[TO DO] In the records below, locate the line containing "(∀ r, (r < i.dest.1"; output that line and every following line through the last, exactly.

[STORED DATA]
-- ==== Sys2Proof/Certificates/Slice0/Obligations.lean ====
section
/-! DEFINITION. The statements for the provers, each from the numbered rules of spec/ that its docstring names. -/

open Sys2Proof Sys2Proof.Machine

/-! ### Encoding -/

/-- 30_encoding.md R113 to R118 and R121: the decoder reads back every operand of every well-formed command from
the word the encoder lays out. -/
def Obligations.DecodeEncodeRoundTrip : Prop :=
  ∀ i : Instr, i.wellFormed = true → decode (encode i) = .ok i

/-- 30_encoding.md R118, R120: a word that decodes has no bit the encoding does not account for, and is a
well-formed command. -/
def Obligations.DecodedWordsAreEncodings : Prop :=
  ∀ (w : Insn) (i : Instr), decode w = .ok i → i.wellFormed = true ∧ encode i = w

/-- 30_encoding.md R118, R121: a word is a command exactly when it matches the row of that mnemonic under the row's
mask, and for H2F when its count is 1 to 32. -/
def Obligations.DecoderFollowsTheOpcodeMap : Prop :=
  ∀ w : Insn,
    (∀ i, decode w = .ok i → ∃ r ∈ opcodeRows,
      r.mnemonic = i.mnemonic ∧ r.opcode = bitsOf w 26 6 ∧ w &&& r.mask = r.matchWord ∧
      (r.mnemonic = "H2F" → 1 ≤ bitsOf w 0 16 ∧ bitsOf w 0 16 ≤ 32)) ∧
    (∀ r ∈ opcodeRows, w &&& r.mask = r.matchWord →
      (r.mnemonic = "H2F" → 1 ≤ bitsOf w 0 16 ∧ bitsOf w 0 16 ≤ 32) →
      ∃ i, decode w = .ok i ∧ i.mnemonic = r.mnemonic) ∧
    (∀ r ∈ opcodeRows, w &&& r.mask = r.matchWord → r.mnemonic = "H2F" →
      ¬(1 ≤ bitsOf w 0 16 ∧ bitsOf w 0 16 ≤ 32) → decode w = .error .badCount)

/-- 30_encoding.md R127: the fourteen worked encodings, and the four illegal examples. -/
def Obligations.WorkedEncodingsDecode : Prop :=
  decode 0x04000000#32 = .ok .halt ∧
  decode 0x10308800#32 = .ok (.fadd .p 3 1 2) ∧
  decode 0x1C418800#32 = .ok (.fmul .p 4 3 2) ∧
  decode 0x24508100#32 = .ok (.finv .p 5 2 1) ∧
  decode 0x2E219050#32 = .ok (.fsel .q 2 3 4 5) ∧
  decode 0x70000194#32 = .ok (.mand 3 1 2) ∧
  decode 0x4A700001#32 = .ok (.fldi .q 7 1) ∧
  decode 0xF0A00002#32 = .ok (.h2f .p 10 2) ∧
  decode 0x54100100#32 = .ok (.fld .p 1 0 0x100) ∧
  decode 0x58300110#32 = .ok (.fst .p 3 0x110) ∧
  decode 0xF4000800#32 = .ok (.xmd 0x800) ∧
  decode 0x80600C00#32 = .ok (.pwadd 6 0 3) ∧
  decode 0xB4600C10#32 = .ok (.pwsel 6 0 3 1) ∧
  decode 0x9E01A400#32 = .ok (.pwsmul .q 0 3 9) ∧
  decode 0x00000000#32 = .error .reservedOpcode ∧
  decode 0x04000001#32 = .error .reservedBits ∧
  decode 0x3E000000#32 = .error .reservedBits ∧
  decode 0xF0A00000#32 = .error .badCount

/-! ### One step of the sequencer -/

/-- 10_state.md R51: in RUN, with no abort requested and `pc` inside IMEM, a step on the sequencer's turn is the
execution of the command that the word at `pc` decodes to. In IDLE the sequencer runs no command (10_state.md R36,
60_exceptions.md R352), and its turn leaves the state as it is; that such a turn is a step is the model's choice (log
entry 24). -/
def Obligations.StepExecutesTheDecodedCommand : Prop :=
  ∀ (s : State) (rest : List Turn),
    (∀ i : Instr,
      s.run = .run → s.abortReq = false → s.pc.toNat < 256 → decode (s.imem.read s.pc.toNat) = .ok i →
      (s.turns = [] → step s = exec i s) ∧
      (s.turns = .engine :: rest → step s = exec i { s with turns := rest })) ∧
    (s.run = .idle →
      (s.turns = [] → step s = .next s) ∧
      (s.turns = .engine :: rest → step s = .next { s with turns := rest }))

/-- Log entry 18 (the model's own): a word placed by `withFetchWord` is the command the very next step executes. -/
def Obligations.PlacedWordIsTheNextCommand : Prop :=
  ∀ (s : State) (w : Nat) (i : Instr), decode (BitVec.ofNat 32 w) = .ok i →
    step (s.withFetchWord 32 w) = exec i (s.withFetchWord 32 w)

/-- 60_exceptions.md R341: a fetched word stops the run with E_ILLEGAL exactly when it matches no row of the opcode
map, or is an H2F with a count outside 1 to 32, or a command of a feature the configuration lacks. -/
def Obligations.MalformedWordStopsWithIllegal : Prop :=
  ∀ s : State, s.turns = [] → s.run = .run → s.abortReq = false → s.pc.toNat < 256 →
    (step s = .next (s.stopped .illegal s.fetch) ↔
      (∀ r ∈ opcodeRows, s.fetch &&& r.mask ≠ r.matchWord) ∨
      (∃ r ∈ opcodeRows, s.fetch &&& r.mask = r.matchWord ∧
        (r.mnemonic = "H2F" ∧ ¬(1 ≤ bitsOf s.fetch 0 16 ∧ bitsOf s.fetch 0 16 ≤ 32) ∨
          (0x30 ≤ r.opcode ∧ r.opcode ≤ 0x39) ∧ s.cfg.edwEn = false ∨
          r.mnemonic ∈ ["PWMAP", "PWH2C", "PWE2C"] ∧ s.cfg.h2cEn = false)))

/-- 60_exceptions.md R348, R346, R349: a step that begins with an abort request stops with E_ABORT; one that begins
with `pc = 256` stops with E_PCRANGE, ERRPC 256 and ERRINSN 0; and `pc` comes to 256 after a command at index 255
that leaves the run going. -/
def Obligations.StopsBeforeTheFetch : Prop :=
  ∀ s : State, s.turns = [] → s.run = .run →
    (s.abortReq = true → step s = .next (s.stopped .abort 0)) ∧
    (s.abortReq = false → s.pc.toNat = 256 →
      step s = .next (s.stopped .pcRange 0) ∧ (s.stopped .pcRange 0).errpc.toNat = 256 ∧
        (s.stopped .pcRange 0).errinsn = 0) ∧
    (∀ t, s.pc.toNat = 255 → step s = .next t → t.run = .run → t.pc.toNat = 256)

/-- 60_exceptions.md R346: a step of a run reports the first check that fails, in the order of the rule, and the
command then has no effect; when none fails the command executes and completes. -/
def Obligations.FirstFailingCheckIsReported : Prop :=
  ∀ s : State, s.turns = [] → s.run = .run →
    (∀ e w, s.firstFailure = some (e, w) → step s = .next (s.stopped e w)) ∧
    (s.firstFailure = none → ∃ i t, decode s.fetch = .ok i ∧ exec i s = .next t ∧ step s = .next t ∧
      t.retired = s.retired + 1 ∧ t.err = s.err ∧ t.errcode = s.errcode)

/-- 60_exceptions.md R350: the stop sequence, field by field, and what the host sees of it. -/
def Obligations.ErrorStopRecord : Prop :=
  ∀ (s : State) (e : ErrorCode) (w : Insn), s.turns = [] → s.run = .run → s.firstFailure = some (e, w) →
    ∃ t, step s = .next t ∧
      t.run = .idle ∧ t.err = true ∧ t.done = false ∧ t.errcode = e ∧ t.errpc = s.pc ∧ t.errinsn = w ∧
      t.errIP = true ∧ t.abortReq = false ∧
      t.pc = s.pc ∧ t.retired = s.retired ∧
      t.f = s.f ∧ t.fv = s.fv ∧ t.m = s.m ∧ t.mv = s.mv ∧ t.mem = s.mem ∧ t.imem = s.imem ∧
      t.entry = s.entry ∧ t.doneIE = s.doneIE ∧ t.errIE = s.errIE ∧ t.doneIP = s.doneIP ∧
      t.msgaddr = s.msgaddr ∧ t.msglen = s.msglen ∧ t.dstaddr = s.dstaddr ∧ t.dstlen = s.dstlen ∧
      t.xmdlen = s.xmdlen ∧ t.cfg = s.cfg ∧
      t.busRead 0x00C 4 = ⟨BitVec.ofNat 32 (4 + 256 * e.number), false⟩ ∧
      t.irq = (s.doneIP && s.doneIE || s.errIE)

/-- 10_state.md R51, R32 to R34, 20_memory.md R70, R72: a command other than HALT whose checks pass completes,
counts on `pc` and RETIRED, and writes nothing but its destination registers, its destination mask and the bytes it
stores to (the tables of Safety.lean); each destination becomes valid. -/
def Obligations.CommandWritesOnlyItsDestinations : Prop :=
  ∀ (i : Instr) (s : State), i ≠ .halt → s.operandError i = none →
    ∃ t, exec i s = .next t ∧
      t = { s with
        f := t.f, fv := t.fv, m := t.m, mv := t.mv, mem := t.mem,
        pc := s.pc + 1, retired := s.retired + 1, clock := s.clock + 1 } ∧
      (∀ r, (r < i.dest.1 ∨ i.dest.1 + i.dest.2 ≤ r) → t.word r = s.word r ∧ t.fvalid r = s.fvalid r) ∧
      (∀ k < i.dest.2, t.fvalid (i.dest.1 + k) = true) ∧
      (∀ j, i.destMask ≠ some j → t.mask j = s.mask j ∧ t.mvalid j = s.mvalid j) ∧
      (∀ j, i.destMask = some j → t.mvalid j = true) ∧
      (∀ a, (a < (s.storeOf i).1 ∨ (s.storeOf i).1 + (s.storeOf i).2 ≤ a) → t.mem.read a = s.mem.read a)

[REPLY]
      (∀ r, (r < i.dest.1 ∨ i.dest.1 + i.dest.2 ≤ r) → t.word r = s.word r ∧ t.fvalid r = s.fvalid r) ∧
      (∀ k < i.dest.2, t.fvalid (i.dest.1 + k) = true) ∧
      (∀ j, i.destMask ≠ some j → t.mask j = s.mask j ∧ t.mvalid j = s.mvalid j) ∧
      (∀ j, i.destMask = some j → t.mvalid j = true) ∧
      (∀ a, (a < (s.storeOf i).1 ∨ (s.storeOf i).1 + (s.storeOf i).2 ≤ a) → t.mem.read a = s.mem.read a)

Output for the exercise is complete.